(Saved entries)
[Start of section]
-- ==== Sys2Proof/Certificates/Slice0/Obligations.lean ====
section
/-! DEFINITION. The statements for the provers. `Claims.*` are their clauses, each with the rules of the spec it follows. Bits, masks,
addresses and results are written out from the spec; a name of the machine stands for what the spec leaves to the machine as a whole (a
flight, a wait, a request under way). -/

set_option linter.constructorNameAsVariable false

open Sys2Proof Sys2Proof.Machine Sys2Proof.Safety

/-- R116, R118, R120, R124 to R128, R138 to R140: words written out from the spec's tables decode to what they stand for: the two of
Example 1 of the encoding notes, with their bundle, and one of each other class and form. -/
def Obligations.DecodeWords : Prop :=
  let r : RForm := ⟨0, false, 0, 0, 0, 0, 0, 0, 0, false, 0⟩
  let m : MForm := ⟨0, false, 0, 0, 0, false, 0, 0, 0⟩
  Decode.slotWord .v 0x0100141080480000 = .ok (.vadd (.r { r with d := 5, a := 1, b := 2, dt := 9 })) ∧
  Decode.slotWord .v 0x5002186000400100 = .ok (.vld { m with d := 6, base := 3, step := 1, disp := 0x100 }) ∧
  Decode.bundle [0x06, 0, 0, 0, 0, 0, 0x48, 0x80, 0x10, 0x14, 0, 0x01, 0, 0x01, 0x40, 0, 0x60, 0x18, 0x02, 0x50] =
    (⟨true, false, 0, 0, 6⟩, [(1, 0x0100141080480000), (2, 0x5002186000400100)]) ∧
  Decode.slotWord .s 0x01000C1080200000 = .ok (.add (.r { r with d := 3, a := 1, b := 2, dt := 4 })) ∧
  Decode.slotWord .s 0x2103080000000005 = .ok (.moviLong ⟨0, false, 2, 5⟩) ∧
  Decode.slotWord .s 0x4003000000000002 = .ok (.br ⟨0, false, 0, 2⟩) ∧
  Decode.slotWord .s 0x6002146000000008 = .ok (.ld { m with d := 5, base := 3, disp := 8 }) ∧
  Decode.slotWord .s 0x8001000000000005 = .ok (.trap (.i ⟨0, false, 0, 0, 0, 5⟩)) ∧
  Decode.slotWord .m 0x0600080000000000 = .ok (.mzro { r with d := 2 }) ∧
  Decode.slotWord .q 0x0201000000000003 = .ok (.qset (.i ⟨0, false, 0, 0, 0, 3⟩)) ∧
  Decode.slotWord .c 0x0103000180000000 = .ok (.cpy ⟨0, false, 0, 0, 3, 0, 0, 0, 0⟩) ∧
  Decode.slotWord .s 0xFF00000000000000 = .error 2 ∧ Decode.slotWord .v 0x0103141080480000 = .error 3

/-- R116, R118, R120, R138 to R140: for every well-formed operation of every class, with every operand it admits, in every slot of its
class, the bundle that `encode` makes is read back as that operation, alone, in that slot; the two encoders agree on its slot word. -/
def Obligations.BundleEncodeDecodeRoundTrip : Prop :=
  ∀ (i : Instr) (k : Slot) (op : Nat), Encode.opCode i = some (Class.ofSlot k, op) → i.WellFormed → ∃ (h lo hi : W32),
    encode k i = some [h, lo, hi] ∧ Encode.slotWord i = some (hi ++ lo) ∧
    decodeTableWord 96 (h.toNat + 2 ^ 32 * lo.toNat + 2 ^ 64 * hi.toNat) = some i ∧
    Decode.bundle (Bits.natLe 12 (h.toNat + 2 ^ 32 * lo.toNat + 2 ^ 64 * hi.toNat)) =
      (⟨true, false, 0, 0, BitVec.ofNat 7 (2 ^ k.val)⟩, [(k, hi ++ lo)])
[End of section]
TASK GOAL: Of the entries above, repeat exactly the lines from the line with "Decode.slotWord .s 0x01000C1080200000" through the line with "Decode.slotWord .s 0x4003000000000002", both of them included.

SOLUTION TO THE PROBLEM:
  Decode.slotWord .s 0x01000C1080200000 = .ok (.add (.r { r with d := 3, a := 1, b := 2, dt := 4 })) ∧
  Decode.slotWord .s 0x2103080000000005 = .ok (.moviLong ⟨0, false, 2, 5⟩) ∧
  Decode.slotWord .s 0x4003000000000002 = .ok (.br ⟨0, false, 0, 2⟩) ∧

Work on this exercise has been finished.